Defaulted to "never accept the incoming header" and reconfigured in Wikimedia's configuration, I agree that should work.

That's what I was thinking, yes. Instead of making this only about the request ID, we could generalise the config setting and have it cover unsafe headers in general, so that we don't end up with a gazillion variables, one for each header.

Or we could somehow let code from LocalSettings.php override the default header, and in Wikimedia's CommonSettings.php we could do that (like we do for some other hooks already).

What would be the benefit here as opposed to the config setting? Since defaulting the config to false would make MW's default installation secure (and, on the other hand, simple for us to override it for our needs), I have a hard time understanding why would we complicate things.

Change 505668 had a related patch set uploaded (by Mobrovac; owner: Mobrovac):
[mediawiki/core@master] Allow the request ID to be passed in via the X-Request-Id header

https://gerrit.wikimedia.org/r/505668

Change 505668 merged by jenkins-bot:
[mediawiki/core@master] Allow the request ID to be passed in via the X-Request-Id header

https://gerrit.wikimedia.org/r/505668

Change 510796 had a related patch set uploaded (by Mobrovac; owner: Mobrovac):
[operations/mediawiki-config@master] Allow MW to honour the X-Request-Id header if set

https://gerrit.wikimedia.org/r/510796

Change 510796 merged by jenkins-bot:
[operations/mediawiki-config@master] Allow MW to honour the X-Request-Id header if set

https://gerrit.wikimedia.org/r/510796

Mentioned in SAL (#wikimedia-operations) [2019-05-28T09:32:21Z] <mobrovac@deploy1001> Synchronized wmf-config/InitialiseSettings.php: Allow MW to honour the X-Request-Id header if set - T201409 (duration: 01m 12s)

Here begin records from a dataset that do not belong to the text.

-- ==== Sys2Proof/Laws/PerInstr.lean ====
section
/-! SUPPORT. Statements about every operation, one lemma per constructor. `EncodedAsTableRow`: the encoder gives each
well-formed operation a word of its row of spec/opcode_table.json, told by the row's mask and match. The masks and
matches are copied from the table; the encoder is written from R54, R57 and R61. -/

namespace Sys2Proof.Laws

open Sys2Proof

/-- `w &&& mask = match` for a transaction word. -/
def txnRow (mask value : TxnWord) : Encoded → Prop
  | .txn t => t &&& mask = value
  | .uop _ => False

/-- `k &&& mask = match` for a selector. -/
def uopRow (mask value : Selector) : Encoded → Prop
  | .txn _ => False
  | .uop k => k &&& mask = value

/-- The row of the table an operation stands for, as mask and match. -/
def tableRow : Instr → Encoded → Prop
  | .rdCtrl => txnRow 0x1FF00000000 0x00000000000
  | .rdStatus => txnRow 0x1FF00000000 0x00400000000
  | .rdWidth => txnRow 0x1FF00000000 0x00800000000
  | .rdHeight => txnRow 0x1FF00000000 0x00C00000000
  | .rdFormat => txnRow 0x1FF00000000 0x01000000000
  | .rdOutWidth => txnRow 0x1FF00000000 0x01400000000
  | .rdOutHeight => txnRow 0x1FF00000000 0x01800000000
  | .wrCtrlStart _ => txnRow 0x1FF00000001 0x10000000001
  | .wrCtrlNop _ => txnRow 0x1FF00000001 0x10000000000
  | .wrWidth _ => txnRow 0x1FF00000000 0x10800000000
  | .wrHeight _ => txnRow 0x1FF00000000 0x10C00000000
  | .wrFormat _ => txnRow 0x1FF00000000 0x11000000000
  | .wrStatus _ => txnRow 0x1FF00000000 0x10400000000
  | .wrOutWidth _ => txnRow 0x1FF00000000 0x11400000000
  | .wrOutHeight _ => txnRow 0x1FF00000000 0x11800000000
  | .rdReserved _ => txnRow 0x10000000000 0x00000000000
  | .wrReserved _ _ => txnRow 0x10000000000 0x10000000000
  | .acc _ _ => uopRow 0x4 0x0
  | .emit => uopRow 0x7 0x4
  | .reservedSel5 => uopRow 0x7 0x5
  | .reservedSel6 => uopRow 0x7 0x6
  | .reservedSel7 => uopRow 0x7 0x7

/-- The mask of WE and OFF keeps those two fields and clears the data (R52, R53). -/
theorem and_headMask (we : BitVec 1) (off : Offset) (v : HostWord) :
    (we ++ off ++ v : BitVec 41) &&& 0x1FF00000000 = (we ++ off ++ 0#32 : BitVec 41) := by
  have hm : (0x1FF00000000 : BitVec 41) = (BitVec.allOnes 1 ++ BitVec.allOnes 8 ++ 0#32 : BitVec 41) := by decide
  rw [hm, BitVec.and_append, BitVec.and_append, BitVec.and_allOnes, BitVec.and_allOnes, BitVec.and_zero]

/-- The mask of the CTRL rows keeps bit 0 of the data too (R53). -/
theorem and_startMask (we : BitVec 1) (off : Offset) (v : HostWord) :
    (we ++ off ++ v : BitVec 41) &&& 0x1FF00000001 = (we ++ off ++ (v &&& 1#32) : BitVec 41) := by
  have hm : (0x1FF00000001 : BitVec 41) = (BitVec.allOnes 1 ++ BitVec.allOnes 8 ++ 1#32 : BitVec 41) := by decide
  rw [hm, BitVec.and_append, BitVec.and_append, BitVec.and_allOnes, BitVec.and_allOnes]

/-- The mask of the reserved rows keeps WE alone. -/
theorem and_weMask (we : BitVec 1) (off : Offset) (v : HostWord) :
    (we ++ off ++ v : BitVec 41) &&& 0x10000000000 = (we ++ 0#8 ++ 0#32 : BitVec 41) := by
  have hm : (0x10000000000 : BitVec 41) = (BitVec.allOnes 1 ++ 0#8 ++ 0#32 : BitVec 41) := by decide
  rw [hm, BitVec.and_append, BitVec.and_append, BitVec.and_allOnes, BitVec.and_zero, BitVec.and_zero]

/-- Bit 0 of a word, as the word's value under the mask 1. -/
theorem and_one_of_bit (v : HostWord) : v &&& 1#32 = if v.getLsbD 0 then 1#32 else 0#32 := by
  apply BitVec.eq_of_getLsbD_eq
  intro j _
  rcases Nat.eq_zero_or_pos j with rfl | hj
  · cases h : v.getLsbD 0 <;> simpa using h
  · have hj0 : j ≠ 0 := by omega
    split <;> simp [hj0, BitVec.getLsbD_one]

/-- The encoding of a well-formed operation lies in its row of the opcode table. -/
def EncodedAsTableRow.Statement (i : Instr) : Prop := i.wf = true → tableRow i (encode i)

namespace EncodedAsTableRow

theorem rdCtrl : Statement .rdCtrl :=
  fun _ => (and_headMask _ _ _).trans (by decide)

theorem rdStatus : Statement .rdStatus :=
  fun _ => (and_headMask _ _ _).trans (by decide)

theorem rdWidth : Statement .rdWidth :=
  fun _ => (and_headMask _ _ _).trans (by decide)

theorem rdHeight : Statement .rdHeight :=
  fun _ => (and_headMask _ _ _).trans (by decide)

theorem rdFormat : Statement .rdFormat :=
  fun _ => (and_headMask _ _ _).trans (by decide)

theorem rdOutWidth : Statement .rdOutWidth :=
  fun _ => (and_headMask _ _ _).trans (by decide)

theorem rdOutHeight : Statement .rdOutHeight :=
  fun _ => (and_headMask _ _ _).trans (by decide)

theorem wrCtrlStart (v : HostWord) : Statement (.wrCtrlStart v) :=
  fun h => (and_startMask _ _ _).trans (by rw [and_one_of_bit, if_pos (show v.getLsbD 0 = true from h)]; decide)

theorem wrCtrlNop (v : HostWord) : Statement (.wrCtrlNop v) :=
  fun h => (and_startMask _ _ _).trans (by
    rw [and_one_of_bit, if_neg (by simpa [Instr.wf] using h)]; decide)

theorem wrWidth (v : HostWord) : Statement (.wrWidth v) :=
  fun _ => (and_headMask _ _ _).trans (by decide)

theorem wrHeight (v : HostWord) : Statement (.wrHeight v) :=
  fun _ => (and_headMask _ _ _).trans (by decide)

theorem wrFormat (v : HostWord) : Statement (.wrFormat v) :=
  fun _ => (and_headMask _ _ _).trans (by decide)

theorem wrStatus (v : HostWord) : Statement (.wrStatus v) :=
  fun _ => (and_headMask _ _ _).trans (by decide)

theorem wrOutWidth (v : HostWord) : Statement (.wrOutWidth v) :=
  fun _ => (and_headMask _ _ _).trans (by decide)

theorem wrOutHeight (v : HostWord) : Statement (.wrOutHeight v) :=
  fun _ => (and_headMask _ _ _).trans (by decide)

theorem rdReserved (off : Offset) : Statement (.rdReserved off) :=
  fun _ => (and_weMask _ _ _).trans (by decide)

theorem wrReserved (off : Offset) (v : HostWord) : Statement (.wrReserved off v) :=
  fun _ => (and_weMask _ _ _).trans (by decide)

theorem acc (dx dy : BitVec 1) : Statement (.acc dx dy) :=
  fun _ => by
    show (accSelector dx dy) &&& 0x4 = 0x0
    revert dx dy
    decide

theorem emit : Statement .emit :=
  fun _ => by show (_ : Selector) &&& _ = _; decide

theorem reservedSel5 : Statement .reservedSel5 :=
  fun _ => by show (_ : Selector) &&& _ = _; decide

theorem reservedSel6 : Statement .reservedSel6 :=
  fun _ => by show (_ : Selector) &&& _ = _; decide

theorem reservedSel7 : Statement .reservedSel7 :=
  fun _ => by show (_ : Selector) &&& _ = _; decide

end EncodedAsTableRow

end Sys2Proof.Laws
end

Change 582948 had a related patch set uploaded (by Krinkle; owner: Krinkle):
[operations/puppet@production] mediawiki: Fix reqId in php7-fatal-error.php to consider X-Request-Id

https://gerrit.wikimedia.org/r/582948

Change 582948 merged by Alexandros Kosiaris:
[operations/puppet@production] mediawiki: Fix reqId in php7-fatal-error.php to consider X-Request-Id

https://gerrit.wikimedia.org/r/582948

Change 608643 had a related patch set uploaded (by Gergő Tisza; owner: Gergő Tisza):
[mediawiki/core@master] Set X-Request-Id on responses

https://gerrit.wikimedia.org/r/c/mediawiki/core/ /608643

Change 608643 merged by jenkins-bot:
[mediawiki/core@master] Set X-Request-Id on all web responses

https://gerrit.wikimedia.org/r/608643

BBlack added a subscriber: BBlack.

The swap of Traffic for Traffic-Icebox in this ticket's set of tags was based on a bulk action for all tickets that aren't are neither part of our current planned work nor clearly a recent, higher-priority emergent issue. This is simply one step in a larger task cleanup effort. Further triage of these tickets (and especially, organizing future potential project ideas from them into a new medium) will occur afterwards! For more detail, have a look at the extended explanation on the main page of Traffic-Icebox . Thank you!